Work request
Please quote exactly the lines below from the line containing "takeEvent (.command c)" to the line containing "(∀ r, i.writes", both lines included, and nothing else.

Data listing

********************

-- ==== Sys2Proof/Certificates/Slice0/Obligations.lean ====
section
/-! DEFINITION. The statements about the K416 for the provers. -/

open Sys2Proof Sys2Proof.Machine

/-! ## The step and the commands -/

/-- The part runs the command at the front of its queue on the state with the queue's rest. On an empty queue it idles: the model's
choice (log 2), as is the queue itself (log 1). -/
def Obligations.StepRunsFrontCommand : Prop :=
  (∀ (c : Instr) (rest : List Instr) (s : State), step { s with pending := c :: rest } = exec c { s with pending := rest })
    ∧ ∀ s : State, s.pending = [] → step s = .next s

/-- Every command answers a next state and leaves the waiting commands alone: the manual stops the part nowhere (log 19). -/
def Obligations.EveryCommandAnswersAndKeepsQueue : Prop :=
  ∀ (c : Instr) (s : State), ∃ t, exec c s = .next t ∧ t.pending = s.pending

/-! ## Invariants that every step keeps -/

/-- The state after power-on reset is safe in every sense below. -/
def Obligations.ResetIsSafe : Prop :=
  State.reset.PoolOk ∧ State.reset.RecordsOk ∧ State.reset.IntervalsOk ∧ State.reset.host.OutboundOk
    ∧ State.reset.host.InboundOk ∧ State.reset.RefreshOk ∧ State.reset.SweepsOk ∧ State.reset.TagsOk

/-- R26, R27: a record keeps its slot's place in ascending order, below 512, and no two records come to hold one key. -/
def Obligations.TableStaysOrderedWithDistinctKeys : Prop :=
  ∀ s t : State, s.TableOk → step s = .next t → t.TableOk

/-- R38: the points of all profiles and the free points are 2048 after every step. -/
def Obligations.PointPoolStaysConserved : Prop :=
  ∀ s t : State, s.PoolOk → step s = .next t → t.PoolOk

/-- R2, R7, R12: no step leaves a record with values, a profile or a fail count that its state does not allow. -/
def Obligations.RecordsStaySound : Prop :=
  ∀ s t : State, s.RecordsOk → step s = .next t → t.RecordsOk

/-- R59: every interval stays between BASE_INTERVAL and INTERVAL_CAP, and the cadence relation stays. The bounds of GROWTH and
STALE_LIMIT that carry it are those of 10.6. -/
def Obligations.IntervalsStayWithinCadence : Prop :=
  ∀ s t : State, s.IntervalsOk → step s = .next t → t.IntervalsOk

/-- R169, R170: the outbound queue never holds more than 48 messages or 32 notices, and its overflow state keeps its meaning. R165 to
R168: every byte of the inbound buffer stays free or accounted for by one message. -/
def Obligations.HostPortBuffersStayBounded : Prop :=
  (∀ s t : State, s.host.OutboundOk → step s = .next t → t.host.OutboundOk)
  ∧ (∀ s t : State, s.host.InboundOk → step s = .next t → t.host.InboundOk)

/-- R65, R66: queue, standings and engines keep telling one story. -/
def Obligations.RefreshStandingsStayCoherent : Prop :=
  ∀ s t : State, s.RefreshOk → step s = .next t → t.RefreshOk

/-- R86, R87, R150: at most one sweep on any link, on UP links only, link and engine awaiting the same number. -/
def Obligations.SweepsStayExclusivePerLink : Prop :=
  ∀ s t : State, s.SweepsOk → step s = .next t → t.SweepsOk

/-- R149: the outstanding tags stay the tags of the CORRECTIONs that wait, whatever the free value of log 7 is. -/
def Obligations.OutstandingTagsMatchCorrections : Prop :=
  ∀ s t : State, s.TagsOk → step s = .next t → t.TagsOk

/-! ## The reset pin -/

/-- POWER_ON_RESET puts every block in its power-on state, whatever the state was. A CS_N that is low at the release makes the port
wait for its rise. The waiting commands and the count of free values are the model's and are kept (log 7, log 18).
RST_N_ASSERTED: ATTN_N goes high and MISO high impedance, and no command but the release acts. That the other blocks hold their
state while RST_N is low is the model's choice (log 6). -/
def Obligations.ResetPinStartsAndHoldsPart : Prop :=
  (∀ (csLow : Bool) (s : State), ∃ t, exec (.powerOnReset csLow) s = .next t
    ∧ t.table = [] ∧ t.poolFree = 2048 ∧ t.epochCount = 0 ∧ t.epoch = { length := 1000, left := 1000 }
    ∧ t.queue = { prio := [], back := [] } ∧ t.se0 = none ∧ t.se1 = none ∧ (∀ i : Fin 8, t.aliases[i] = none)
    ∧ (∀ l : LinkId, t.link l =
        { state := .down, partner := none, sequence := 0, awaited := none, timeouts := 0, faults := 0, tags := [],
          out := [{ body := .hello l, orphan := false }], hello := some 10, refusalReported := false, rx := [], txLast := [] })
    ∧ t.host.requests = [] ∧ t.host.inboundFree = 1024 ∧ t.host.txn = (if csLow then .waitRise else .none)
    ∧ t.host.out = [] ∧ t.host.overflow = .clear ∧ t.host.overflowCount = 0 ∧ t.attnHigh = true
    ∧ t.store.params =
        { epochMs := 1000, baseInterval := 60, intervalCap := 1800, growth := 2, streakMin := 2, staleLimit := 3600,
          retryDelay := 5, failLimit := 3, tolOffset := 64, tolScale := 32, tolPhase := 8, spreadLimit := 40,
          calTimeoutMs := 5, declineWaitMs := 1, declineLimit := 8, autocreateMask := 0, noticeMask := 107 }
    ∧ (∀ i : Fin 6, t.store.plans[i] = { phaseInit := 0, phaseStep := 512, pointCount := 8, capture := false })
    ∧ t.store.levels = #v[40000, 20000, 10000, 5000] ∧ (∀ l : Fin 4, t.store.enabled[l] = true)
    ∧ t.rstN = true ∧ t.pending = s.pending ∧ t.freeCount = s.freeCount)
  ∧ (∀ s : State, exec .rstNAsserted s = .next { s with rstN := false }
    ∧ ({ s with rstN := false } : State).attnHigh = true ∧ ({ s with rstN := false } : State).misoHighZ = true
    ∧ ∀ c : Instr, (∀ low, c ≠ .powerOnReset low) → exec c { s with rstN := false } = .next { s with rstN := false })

********************

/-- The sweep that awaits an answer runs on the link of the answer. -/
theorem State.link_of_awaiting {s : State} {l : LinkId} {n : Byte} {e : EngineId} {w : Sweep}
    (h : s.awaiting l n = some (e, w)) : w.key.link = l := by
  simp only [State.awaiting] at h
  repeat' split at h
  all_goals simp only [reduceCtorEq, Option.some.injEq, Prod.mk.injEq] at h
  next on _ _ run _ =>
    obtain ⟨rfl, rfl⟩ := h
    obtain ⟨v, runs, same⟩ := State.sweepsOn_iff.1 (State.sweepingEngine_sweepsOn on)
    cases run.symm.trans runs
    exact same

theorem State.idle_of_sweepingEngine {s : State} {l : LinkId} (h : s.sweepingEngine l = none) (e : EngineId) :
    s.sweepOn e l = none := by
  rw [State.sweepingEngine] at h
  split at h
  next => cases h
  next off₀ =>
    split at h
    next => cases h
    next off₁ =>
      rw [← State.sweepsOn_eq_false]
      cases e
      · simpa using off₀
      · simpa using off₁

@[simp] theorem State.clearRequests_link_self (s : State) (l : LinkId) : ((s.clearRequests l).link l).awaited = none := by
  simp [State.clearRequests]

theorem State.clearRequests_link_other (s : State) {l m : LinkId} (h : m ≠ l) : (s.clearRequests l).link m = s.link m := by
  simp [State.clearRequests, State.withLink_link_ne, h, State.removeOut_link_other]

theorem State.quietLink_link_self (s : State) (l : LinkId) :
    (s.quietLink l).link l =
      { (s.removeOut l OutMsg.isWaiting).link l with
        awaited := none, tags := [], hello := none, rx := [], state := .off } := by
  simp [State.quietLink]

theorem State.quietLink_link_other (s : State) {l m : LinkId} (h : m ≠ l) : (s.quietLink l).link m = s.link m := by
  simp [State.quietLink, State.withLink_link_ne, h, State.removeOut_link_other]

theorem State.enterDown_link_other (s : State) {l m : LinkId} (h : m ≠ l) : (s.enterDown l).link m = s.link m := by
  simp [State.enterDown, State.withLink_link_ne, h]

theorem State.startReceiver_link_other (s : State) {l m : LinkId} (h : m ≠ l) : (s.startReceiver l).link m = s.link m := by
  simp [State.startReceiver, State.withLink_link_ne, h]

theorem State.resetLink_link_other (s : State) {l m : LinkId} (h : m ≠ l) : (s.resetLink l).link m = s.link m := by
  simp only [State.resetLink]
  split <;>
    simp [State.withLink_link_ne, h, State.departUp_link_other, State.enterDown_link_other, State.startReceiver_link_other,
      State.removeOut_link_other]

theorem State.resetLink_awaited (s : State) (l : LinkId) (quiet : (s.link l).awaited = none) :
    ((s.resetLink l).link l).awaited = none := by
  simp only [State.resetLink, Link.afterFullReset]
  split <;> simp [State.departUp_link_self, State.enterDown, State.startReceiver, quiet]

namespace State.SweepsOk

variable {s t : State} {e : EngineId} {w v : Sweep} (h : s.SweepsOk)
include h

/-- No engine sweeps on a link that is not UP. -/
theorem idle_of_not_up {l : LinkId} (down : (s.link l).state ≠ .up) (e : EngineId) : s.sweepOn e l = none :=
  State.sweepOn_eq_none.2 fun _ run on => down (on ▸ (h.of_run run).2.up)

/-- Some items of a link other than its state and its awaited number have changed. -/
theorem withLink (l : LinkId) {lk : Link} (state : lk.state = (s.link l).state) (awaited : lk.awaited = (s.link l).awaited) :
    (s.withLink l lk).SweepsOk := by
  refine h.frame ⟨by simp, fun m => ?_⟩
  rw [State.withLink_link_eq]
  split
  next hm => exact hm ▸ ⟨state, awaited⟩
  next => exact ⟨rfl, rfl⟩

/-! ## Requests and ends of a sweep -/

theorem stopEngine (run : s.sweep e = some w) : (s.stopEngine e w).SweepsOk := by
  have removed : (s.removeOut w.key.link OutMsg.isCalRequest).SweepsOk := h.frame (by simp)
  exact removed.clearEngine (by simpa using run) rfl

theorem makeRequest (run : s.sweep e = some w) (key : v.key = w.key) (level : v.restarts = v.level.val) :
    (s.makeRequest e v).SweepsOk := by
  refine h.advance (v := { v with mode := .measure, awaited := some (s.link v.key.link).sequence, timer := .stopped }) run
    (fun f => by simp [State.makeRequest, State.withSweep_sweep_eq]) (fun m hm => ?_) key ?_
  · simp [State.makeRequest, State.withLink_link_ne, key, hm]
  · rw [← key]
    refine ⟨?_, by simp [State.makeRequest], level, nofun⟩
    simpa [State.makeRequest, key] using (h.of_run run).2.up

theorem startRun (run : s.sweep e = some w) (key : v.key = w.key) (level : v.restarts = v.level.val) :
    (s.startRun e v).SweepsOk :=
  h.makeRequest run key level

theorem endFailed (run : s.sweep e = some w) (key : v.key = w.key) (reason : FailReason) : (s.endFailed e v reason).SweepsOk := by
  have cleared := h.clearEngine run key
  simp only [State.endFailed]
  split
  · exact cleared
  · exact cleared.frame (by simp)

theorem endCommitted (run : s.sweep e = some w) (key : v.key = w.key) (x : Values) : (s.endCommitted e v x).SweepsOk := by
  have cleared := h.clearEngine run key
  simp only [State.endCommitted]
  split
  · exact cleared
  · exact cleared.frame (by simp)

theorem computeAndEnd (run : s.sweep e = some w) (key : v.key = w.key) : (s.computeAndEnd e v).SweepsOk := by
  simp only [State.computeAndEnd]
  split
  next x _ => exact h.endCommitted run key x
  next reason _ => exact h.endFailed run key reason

********************

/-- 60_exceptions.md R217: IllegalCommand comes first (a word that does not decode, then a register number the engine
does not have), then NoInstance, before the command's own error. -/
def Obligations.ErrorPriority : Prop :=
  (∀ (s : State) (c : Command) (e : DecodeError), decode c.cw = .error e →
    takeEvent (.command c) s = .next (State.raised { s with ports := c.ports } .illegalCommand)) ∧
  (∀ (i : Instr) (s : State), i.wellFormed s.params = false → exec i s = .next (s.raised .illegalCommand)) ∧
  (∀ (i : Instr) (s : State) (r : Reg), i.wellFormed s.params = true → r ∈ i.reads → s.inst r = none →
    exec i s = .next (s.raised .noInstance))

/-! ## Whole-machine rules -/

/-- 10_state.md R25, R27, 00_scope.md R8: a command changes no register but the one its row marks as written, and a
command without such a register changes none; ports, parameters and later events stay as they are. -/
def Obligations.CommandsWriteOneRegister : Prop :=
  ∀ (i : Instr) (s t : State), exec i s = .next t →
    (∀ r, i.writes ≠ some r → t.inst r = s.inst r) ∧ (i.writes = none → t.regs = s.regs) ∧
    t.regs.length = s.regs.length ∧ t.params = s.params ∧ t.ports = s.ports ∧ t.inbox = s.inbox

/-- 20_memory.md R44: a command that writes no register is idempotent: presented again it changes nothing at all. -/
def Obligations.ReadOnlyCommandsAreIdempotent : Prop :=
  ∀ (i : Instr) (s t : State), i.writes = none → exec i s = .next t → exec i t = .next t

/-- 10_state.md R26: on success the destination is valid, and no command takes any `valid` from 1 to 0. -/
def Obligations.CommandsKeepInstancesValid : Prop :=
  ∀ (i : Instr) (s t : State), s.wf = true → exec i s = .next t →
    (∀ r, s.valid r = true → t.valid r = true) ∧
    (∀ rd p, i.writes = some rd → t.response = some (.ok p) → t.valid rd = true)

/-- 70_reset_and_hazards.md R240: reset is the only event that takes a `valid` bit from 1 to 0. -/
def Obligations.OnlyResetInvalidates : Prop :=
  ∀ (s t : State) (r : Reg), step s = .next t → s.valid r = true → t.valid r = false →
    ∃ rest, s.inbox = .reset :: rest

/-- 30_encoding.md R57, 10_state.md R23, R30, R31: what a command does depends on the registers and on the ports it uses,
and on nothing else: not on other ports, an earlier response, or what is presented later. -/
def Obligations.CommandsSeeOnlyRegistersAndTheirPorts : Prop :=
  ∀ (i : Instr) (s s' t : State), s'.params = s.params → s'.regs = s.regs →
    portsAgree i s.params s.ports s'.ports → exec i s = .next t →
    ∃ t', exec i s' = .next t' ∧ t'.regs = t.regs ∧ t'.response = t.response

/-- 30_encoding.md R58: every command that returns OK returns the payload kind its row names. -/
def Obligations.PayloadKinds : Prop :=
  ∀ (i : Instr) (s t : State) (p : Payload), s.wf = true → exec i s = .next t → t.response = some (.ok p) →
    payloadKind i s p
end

********************

Result of this exercise
    takeEvent (.command c) s = .next (State.raised { s with ports := c.ports } .illegalCommand)) ∧
  (∀ (i : Instr) (s : State), i.wellFormed s.params = false → exec i s = .next (s.raised .illegalCommand)) ∧
  (∀ (i : Instr) (s : State) (r : Reg), i.wellFormed s.params = true → r ∈ i.reads → s.inst r = none →
    exec i s = .next (s.raised .noInstance))

/-! ## Whole-machine rules -/

/-- 10_state.md R25, R27, 00_scope.md R8: a command changes no register but the one its row marks as written, and a
command without such a register changes none; ports, parameters and later events stay as they are. -/
def Obligations.CommandsWriteOneRegister : Prop :=
  ∀ (i : Instr) (s t : State), exec i s = .next t →
    (∀ r, i.writes ≠ some r → t.inst r = s.inst r) ∧ (i.writes = none → t.regs = s.regs) ∧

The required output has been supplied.